DATA FOR ANALYSIS:

/-- What the return of a point to ONLINE does: the point, its hold cause, HOLD with its notice, and nothing else. -/
def Withdrawn (t u : State) (i : Fin 4) (c : PointConfig) : Prop :=
  u.point i = ⟨c, false, 0⟩ ∧ (∀ j : Fin 4, j ≠ i → u.point j = t.point j)
    ∧ u.fh = { t.fh with offline := t.fh.offline.set i false, hold := u.fh.hold } ∧ u.fh.hold = u.fh.anyCause
    ∧ (u.fh.hold = t.fh.hold → u.ports = t.ports)
    ∧ (u.fh.hold ≠ t.fh.hold → ∀ q, (t.port q).role = .line → (t.port q).queue.length < 32 →
      (⟨t.pu.pitch, .holdChanged u.fh.hold u.fh.faults u.fh.offline u.fh.backlog⟩ : NoticeRecord) ∈ (u.port q).queue)
    ∧ (∀ q, PortGrow (t.port q) (u.port q))
    ∧ u.pu = t.pu ∧ u.rs = t.rs ∧ u.tl = t.tl ∧ u.fu = t.fu ∧ u.tr = t.tr ∧ u.cu = t.cu ∧ u.bq = t.bq ∧ u.cc = t.cc
    ∧ u.fresh = t.fresh ∧ u.pending = t.pending

theorem backOnline_withdrawn (i : Fin 4) (c : PointConfig) : Withdrawn t (backOnline t i c).refreshHold i c := by
  have heq := refreshHold_eq (backOnline t i c)
  have hfh := refreshHold_fh (backOnline t i c)
  have hblock {α : Type} (block : State → α) := congrArg block heq
  have hpoint (j : Fin 4) : (backOnline t i c).refreshHold.point j = (t.setPoint i ⟨c, false, 0⟩).point j :=
    hblock (State.point · j)
  refine ⟨(hpoint i).trans (point_setPoint_self t i _), fun j hj => (hpoint j).trans (point_setPoint_ne t _ hj.symm), ?_, ?_,
    fun h => ?_, fun h q hrole hroom => ?_, (refreshHold_keeps (backOnline t i c)).ports, hblock State.pu,
    hblock State.rs, hblock State.tl, hblock State.fu, hblock State.tr, hblock State.cu,
    hblock State.bq, hblock State.cc, hblock State.fresh, hblock State.pending⟩
  · rw [hfh]
    rfl
  · rw [hfh]
    rfl
  · rw [hfh] at h
    rw [refreshHold_of_eq _ h]
    rfl
  · rw [hfh] at h ⊢
    exact holdChanged_mem (backOnline t i c) h q hrole hroom

/-! ### POINT CONFIG (R108, R109) -/

section
variable {s t} {f : PointFields} {i : Fin 4} {c : PointConfig}

theorem exec_pointConfig {p : PortId} (h : s.reaches p (.pointConfig p f) t) :
    exec (.pointConfig p f) s = .next ((ownPointConfig f t).1.answerPort p (ownPointConfig f t).2) :=
  congrArg Host.Outcome.next (takeCommand_reaches s (ownPointConfig f) h)

/-- R108, step 2, on the fields: an enabled point has its deadline upstream of the gate and an INSPECT port. -/
def Allowed (t : State) (f : PointFields) : Prop :=
  f.enable = 1 → f.deadline + 1 ≤ t.config.gate ∧ ∀ q : PortId, q.val = f.boundPort → (t.port q).role = .inspect

/-- POINT CONFIG from step 2 of R108 on. -/
theorem ownPointConfig_eq (h : PointConfig.ofFields f = some (i, c)) : ownPointConfig f t =
    if t.pointAllowed c = false then (t, .refuse .range)
    else if t.tl.ring ≠ [] then (t, .refuse .inUse)
    else if c = (t.point i).config then (t, .done)
    else ((backOnline t i c).refreshHold, .done) := by
  unfold ownPointConfig
  rw [h]
  rfl

theorem pointAllowed_iff (h : PointConfig.ofFields f = some (i, c)) : t.pointAllowed c = true ↔ Allowed t f := by
  have hc := (fields_of_ofFields h).2
  simp only [PointConfig.fields, PointFields.mk.injEq, true_and] at hc
  obtain ⟨hen, -, hD, hport, -⟩ := hc
  unfold State.pointAllowed Allowed
  rw [← hen, ← hD, ← hport]
  cases c.enable with
  | false => simp [boolCode]
  | true => simp [boolCode, ← Fin.ext_iff]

PROMPT: Each line holding "offline" should be copied from the material above.

RESPONSE TO THE EXERCISE:
    ∧ u.fh = { t.fh with offline := t.fh.offline.set i false, hold := u.fh.hold } ∧ u.fh.hold = u.fh.anyCause
      (⟨t.pu.pitch, .holdChanged u.fh.hold u.fh.faults u.fh.offline u.fh.backlog⟩ : NoticeRecord) ∈ (u.port q).queue)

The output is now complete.